» Exercise requirements
Every line that contains "which" must be located and copied from the data.

[Collected data entries]

-- ==== Sys2Proof/Tests/Slice0.lean ====
section
/-! SUPPORT. Tests: the check of WellFormed refuses an ill-formed telegram, values written out from the spec, one step of some commands on
small states, and for every statement with hypotheses a state and operands that meet them (`test_meets_<name>`). -/
namespace Sys2Proof.Machine.Tests

/-! ## Small states -/

/-- A state after an event: its lines settled. -/
theorem test_settled_lines (s : State) : s.settle.linesFollow := State.settle_linesFollow s

/-- A request from the line computer to station 1. -/
def ask (body : List Byte) : Telegram := { kind := 0x02#8, dest := 0x01#8, src := 0x00#8, flags := 0x00#8, body := body, crc := 0#16 }

/-- The state with one request waiting and the response buffer empty. -/
def asking (s : State) (body : List Byte) : State :=
  { s with ring := { s.ring with response := none, requestQueue := [ask body] } }.settle

/-- Every statement on a request has these two hypotheses met. -/
theorem test_asking (s : State) (body : List Byte) : (asking s body).linesFollow ∧ (asking s body).requestReady = some (ask body) :=
  ⟨State.settle_linesFollow _, rfl⟩

/-- The state after reset with lane 0 changed. -/
def lane0 (f : Lane → Lane) : State := (State.reset.modLane 0 f).settle

/-- The state after reset with lane 0 in a mode. -/
def lane0In (m : LaneMode) : State := lane0 fun L => { L with mode := m }

/-- A piece of length 20 whose lead lies at 0, past its trailing edge. -/
def piece : PieceRecord where
  number := 0
  lane := 0
  tokens := [{ serial := 7, article := 1, marked := false, entry := 5, mismatch := false }]
  snapshot := some { minLength := 10, maxLength := 30, minWidth := 1, maxWidth := 9, program := 0 }
  lead := 0
  expectedExit := 0
  length := some 20
  widthClass := some 3
  phase := .travelling
  verdict := some .accept
  forceOverflow := false
  retirePosition := none
  destination := none

/-- Lane 0 RUNNING with one record on its list, the other 63 on the free list. -/
def carrying (r : PieceRecord) (f : Lane → Lane) : State :=
  { lane0 (fun L => f { L with mode := .running, inFlight := [r] }) with free := freeAtPowerOn.tail }.settle

/-- A pending change of an eye at position 0, whose confirmation position is reached. -/
def change : PendingChange := ⟨0, 0⟩

/-- A queued token that has expired. -/
def oldToken : QueuedToken where
  token := { serial := 7, article := 1, marked := false, entry := 5, mismatch := false }
  arrival := 0
  expiry := 0

/-- Entry 5 ACTIVE with a quota, on the open-entry list of lane 0. -/
def planned (quota : Word) : State :=
  { lane0 (fun L => { L with mode := .running, openList := [⟨5, 3⟩], cursor := 5 }) with
    mem := [(4096 + 60, 0x0102#16), (4096 + 61, 1#16), (4096 + 63, quota)] }

/-- A receive in hand that holds a slot. -/
def receiving (s : State) : State := { s with ring := { s.ring with receive := .withSlot } }.settle

/-- The outfeed in a state with place 2 on it. -/
def outfeedIn (o : Outfeed) (seen : Bool) : State :=
  { State.reset with
    places := State.reset.places.set 2 { Place.reset with state := if o = Outfeed.stalled then .blocked else .discharging }
    discharge := { State.reset.discharge with
      outfeed := o
      current := some 2
      timer := if o = Outfeed.moving then some 5000 else none
      seenCovered := seen } }.settle

/-- A working station in the middle of things: lane 0 RUNNING with a token, a record AT_EXIT for place 0 and an OPEN fold window; lane 1
FAULTED; place 1 FULL, place 2 on the moving outfeed. -/
def busy : State :=
  { ((State.reset.modLane 0 fun L =>
      { L with
        mode := .running
        tokens := [oldToken]
        inFlight := [{ piece with phase := .atExit, destination := some (.place 0) }]
        sched := { windows := [⟨.fold 3, 0, 10, .opened, some 0⟩], folds := (Vector.replicate 6 false).set 3 true,
                   gate := false, gateHold := false }
        exit := { L.exit with level := .covered, rawLevel := .covered, arrival := .matched 0, route := .place 0 } }).modLane 1
      fun L =>
        { L with mode := .faulted, faultCode := some .jam,
                 sched := { windows := [], folds := Vector.replicate 6 false, gate := true, gateHold := true } }) with
    free := freeAtPowerOn.tail
    places := (((State.reset.places.set 0 { Place.reset with state := .filling, lane := some 0, inbound := true, target := 3 }).set 1
      { Place.reset with state := .full, lane := some 0, count := 3 }).set 2 { Place.reset with state := .discharging, lane := some 0 })
    discharge := { State.reset.discharge with queue := [1], outfeed := .moving, current := some 2, timer := some 5000 }
    mem := [(0, 15#16), (4096 + 60, 0x0102#16)]
    pending := [.encoderPulse] }.settle

/-! ## Values from the spec -/

set_option maxRecDepth 4096 in
/-- The one check of WellFormed refuses a body that the length byte cannot count. -/
theorem test_ill_formed_refused :
    Instr.wellFormed (.telegramReceived (ask (List.replicate 256 0x00#8))) = false ∧
    Instr.wellFormed (.telegramReceived (ask (List.replicate 255 0x00#8))) = true := by decide

/-- No row of the table gives bits, so no word spells a command. -/
theorem test_no_word_spells : decodeTableWord 8 0 = none ∧ State.reset.withFetchWord 8 0 = State.reset := ⟨rfl, rfl⟩

set_option maxRecDepth 4096 in
/-- The CRC of the nine bytes 31h to 39h with generator 1021h and a register that starts at all ones. -/
theorem test_crc_check : crcOf [0x31#8, 0x32#8, 0x33#8, 0x34#8, 0x35#8, 0x36#8, 0x37#8, 0x38#8, 0x39#8] = 0x29B1#16 := by decide

/-- The defaults of R191 as READ TABLE finds them. -/
theorem test_power_on_words :
    State.reset.word 0 2 = 4000#16 ∧ State.reset.word 0 8 = 50#16 ∧ State.reset.word 1 (32 * 3 + 9) = 30000#16 ∧
    State.reset.word 1 16 = 0xFFFF#16 ∧ State.reset.word 4 0 = 0#16 := by decide

/-- The reset that State.reset stands for: power-on, and its end with the straps at 1. -/
theorem test_reset_is_power_on_ended : exec (.resetEnd 1) (State.reset.powerOnReset) = .next State.reset := by rfl

/-! ## One step of some commands -/

theorem test_pulse_wraps :
    (match exec .encoderPulse { State.reset with track := { Track.reset with position := 0xFFFFFFFF } } with
      | .next t => some t.track.position
      | _ => none) = some 0 := by decide

theorem test_identify_body :
    (match exec .identify (asking State.reset [0x01#8, 0xAB#8, 0xCD#8]) with
      | .next t => t.ring.response.map fun r => r.telegram.body
      | _ => none) =
    some [0x01#8, 0xAB#8, 0xCD#8, 0x00#8, 0x04#8, 0x46#8, 0xA4#8, 0x00#8, 0x01#8, 0x00#8, 0x01#8, 0x00#8, 0x00#8] := by decide

theorem test_step_takes_the_front :
    (match step (State.reset.withPending [.receiveStart, .telegramReceived (withCrc (ask [0x01#8, 0#8, 0#8]))]) with
      | .next t => some (t.ring.receive, t.pending.length)
      | _ => none) = some (.withSlot, 1) := by decide

/-! ## The hypotheses of the statements can be met -/

theorem test_meets_StepTakesFront : State.reset.pending = [] := rfl

theorem test_meets_EveryCommandAnswers : State.reset.due (.entryEyeConfirm 0) = false := by decide

/-- The hypotheses of the statements that every step keeps a condition: a busy state has each condition, and its step answers. -/
theorem test_meets_Kept :
    busy.linesFollow ∧ busy.memWf ∧ busy.ringBounded ∧ busy.lanesBounded ∧ busy.faultsCoherent ∧ busy.restCoherent ∧
    busy.outfeedCoherent ∧ busy.motionCoherent ∧ busy.outputsDriven ∧ ∃ t, step busy = .next t := by
  refine ⟨State.settle_linesFollow _, ?_, ?_, ?_, ?_, ?_, ?_, ?_, ?_, _, rfl⟩
  · unfold State.memWf; decide
  · unfold State.ringBounded Ring.bounded; decide
  · unfold State.lanesBounded Lane.bounded; decide
  · unfold State.faultsCoherent Lane.faultMarked Lane.faultEmpty; decide
  · unfold State.restCoherent Lane.restsEmpty; decide
  · unfold State.outfeedCoherent Discharge.coherent; decide
  · unfold State.motionCoherent Track.coherent; decide
  · unfold State.outputsDriven FoldLane.driven; decide

set_option maxRecDepth 4096 in
theorem test_meets_RecordPoolWholeKept : busy.poolWhole := by unfold State.poolWhole; decide

/-- Entry 5 ACTIVE with a token assigned, which the lane's queue holds. -/
def tokenOut : State := ((planned 4).setWord 4 66 1#16).modLane 0 fun L => { L with tokens := [oldToken] }

set_option maxRecDepth 4096 in
/-- An entry with a token out, which the next step keeps balanced or books. -/
theorem test_meets_LotRingBalanceKept :
    tokenOut.lotRingBalances ∧ tokenOut.memWf ∧ tokenOut.poolWhole ∧ tokenOut.faultsCoherent ∧ tokenOut.restCoherent ∧
    tokenOut.entryAssigned 5 = 1 ∧ ∃ t, step (tokenOut.withPending [.tokenExpiry 0]) = .next t := by
  refine ⟨⟨by decide, by decide, ?_, by decide, ?_⟩, ?_, ?_, ?_, ?_, by decide, _, rfl⟩
  · unfold State.itemCoherent; decide
  · unfold State.entriesBalance; decide
  · unfold State.memWf; decide
  · unfold State.poolWhole; decide
  · unfold State.faultsCoherent Lane.faultMarked Lane.faultEmpty; decide
  · unfold State.restCoherent Lane.restsEmpty; decide

set_option maxRecDepth 4096 in
theorem test_meets_StacksCoherentKept : busy.queueHoldsFull ∧ busy.placesCoherent ∧ busy.exitsCoherent ∧ busy.inboundCoherent := by
  unfold State.queueHoldsFull State.placesCoherent State.exitsCoherent Lane.exitCoherent State.inboundCoherent
  refine ⟨by decide, by decide, fun l => ⟨?_, ?_, ?_, ?_, ?_⟩, by decide⟩ <;> revert l <;> decide

theorem test_meets_TableMemoryFrame :
    (∃ t, exec .encoderPulse State.reset = .next t) ∧ (∃ t, exec .writeTable (planned 4) = .next t) ∧ (planned 4).entryClaimed 5 :=
  ⟨⟨_, rfl⟩, ⟨_, rfl⟩, by unfold State.entryClaimed; decide⟩

theorem test_meets_LaneEventsLeaveOtherLanes :
    busy.linesFollow ∧ laneOf (.tokenExpiry 0) = some 0 ∧ (1 : LaneId) ≠ 0 ∧ ∃ t, exec (.tokenExpiry 0) busy = .next t :=
  ⟨State.settle_linesFollow _, rfl, by decide, _, rfl⟩

theorem test_meets_WarmResetValues : (planned 4).memWf ∧ ⟨5, 3⟩ ∈ ((planned 4).lane 0).openList := by
  unfold State.memWf; decide

theorem test_meets_ResetEndReadsStraps :
    State.reset.powerOnReset.resetHeld = true ∧ State.reset.powerOnReset.ring.forwardCount < 8 := by decide

theorem test_meets_PulsesMoveThePosition_still : movesPosition (.windowEnd 3 .gate) = false ∧ ∃ t, exec (.windowEnd 3 .gate) busy = .next t :=
  ⟨rfl, _, rfl⟩

theorem test_meets_PulsesMoveThePosition_pulse : busy.linesFollow ∧ busy.resetHeld = false := ⟨State.settle_linesFollow _, rfl⟩

theorem test_meets_SampleCloseUpdatesMotion : State.reset.resetHeld = false := rfl

theorem test_meets_SetMotionModeActs : (0x02#8 : Byte) = byteOf MotionMode.forceStopped.code ∧ 2 < (0x03#8 : Byte).toNat := by decide

/-- One state for each clause on the eye and one on the beams. -/
theorem test_meets_EntryPinsFiltered :
    (let e := (State.reset.lane 0).entry
     e.rawLevel ≠ .covered ∧ Level.covered ≠ e.level ∧ e.pendingChange = none ∧ e.beams ≠ 0xFFFF#16) ∧
    (let e := ((lane0 fun L => { L with entry := { L.entry with rawLevel := .covered, pendingChange := some change } }).lane 0).entry
     e.rawLevel ≠ .clear ∧ Level.clear = e.level ∧ e.pendingChange.isSome = true ∧ e.blockedWaits = false) ∧
    (let e := ((lane0 fun L =>
        { L with entry := { L.entry with level := .covered, pendingChange := some change, blockedWaits := true } }).lane 0).entry
     e.rawLevel ≠ .covered ∧ Level.covered = e.level ∧ e.pendingChange.isSome = true ∧ e.blockedWaits = true) ∧
    State.reset.powerOnReset.settle.resetHeld = true := by decide

theorem test_meets_EntryEdgesHeldBack :
    let s (m : LaneMode) := lane0 fun L => { L with mode := m, entry := { L.entry with rawLevel := .covered, pendingChange := some change } }
    (∀ m ∈ [LaneMode.idle, .faulted], ((s m).lane 0).entry.pendingChange = some change ∧ ((s m).lane 0).mode = m ∧
      ((s m).lane 0).entry.rawLevel ≠ ((s m).lane 0).entry.level) ∧ reached 0 change.confirm = true := by decide

/-- With a record free and with none. -/
theorem test_meets_LeadingEdgeTakesRecord :
    let s := lane0 fun L => { L with mode := .running, entry := { L.entry with rawLevel := .covered, pendingChange := some change } }
    (s.lane 0).entry.pendingChange = some change ∧ (s.lane 0).entry.rawLevel = .covered ∧ (s.lane 0).entry.level = .clear ∧
    reached s.track.position change.confirm = true ∧ (s.lane 0).mode.passes = true ∧ s.free = 0 :: s.free.tail ∧
    ({ s with free := [] } : State).free = [] := by decide

/-- A queue with a token of a valid article, and an empty one. -/
theorem test_meets_LeadingEdgeTakesRecord_snapshot :
    (let s : State := { lane0 fun L => { L with tokens := [oldToken] } with
       mem := [(2048 + 8, 1#16), (2048 + 9, 20#16), (2048 + 10, 10#16), (2048 + 11, 30#16), (2048 + 13, 16#16)] }
     s.mem.wf ∧ (s.lane 0).tokens = [oldToken] ∧ oldToken.token.mismatch = false ∧ s.articleValid oldToken.token.article = true) ∧
    (State.reset.lane 0).tokens = [] := by decide

theorem test_meets_TrailingEdgeEndsPiece :
    let s := lane0 fun L =>
      { L with mode := .running, entry := { L.entry with level := .covered, pendingChange := some change, openPiece := some 0 } }
    (s.lane 0).entry.pendingChange = some change ∧ (s.lane 0).entry.rawLevel = .clear ∧ (s.lane 0).entry.level = .covered ∧
    reached s.track.position change.confirm = true ∧ (s.lane 0).mode.passes = true ∧ (s.lane 0).entry.openPiece.isSome = true := by
  decide

/-- A gap one below the minimum, one at it, and none. -/
theorem test_meets_SpacingFollowsGaps :
    let s (last : Option Pos) := lane0 fun L =>
      { L with mode := .running, entry := { L.entry with rawLevel := .covered, pendingChange := some change, lastTrailing := last } }
    (∀ n ∈ [99, 100], ((s (some (0 - posOf n))).lane 0).entry.lastTrailing = some (0 - posOf n) ∧
      (change.start - (0 - posOf n)).toInt = n ∧ (s (some (0 - posOf n))).minimumGap 0 = 100) ∧
    ((s none).lane 0).entry.lastTrailing = none ∧ ((s none).lane 0).entry.pendingChange = some change ∧
    ((s none).lane 0).entry.rawLevel = .covered ∧ ((s none).lane 0).entry.level = .clear ∧
    reached (s none).track.position change.confirm = true ∧ ((s none).lane 0).mode.passes = true := by decide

» Answer space
/-- Entry 5 ACTIVE with a token assigned, which the lane's queue holds. -/
/-- An entry with a token out, which the next step keeps balanced or books. -/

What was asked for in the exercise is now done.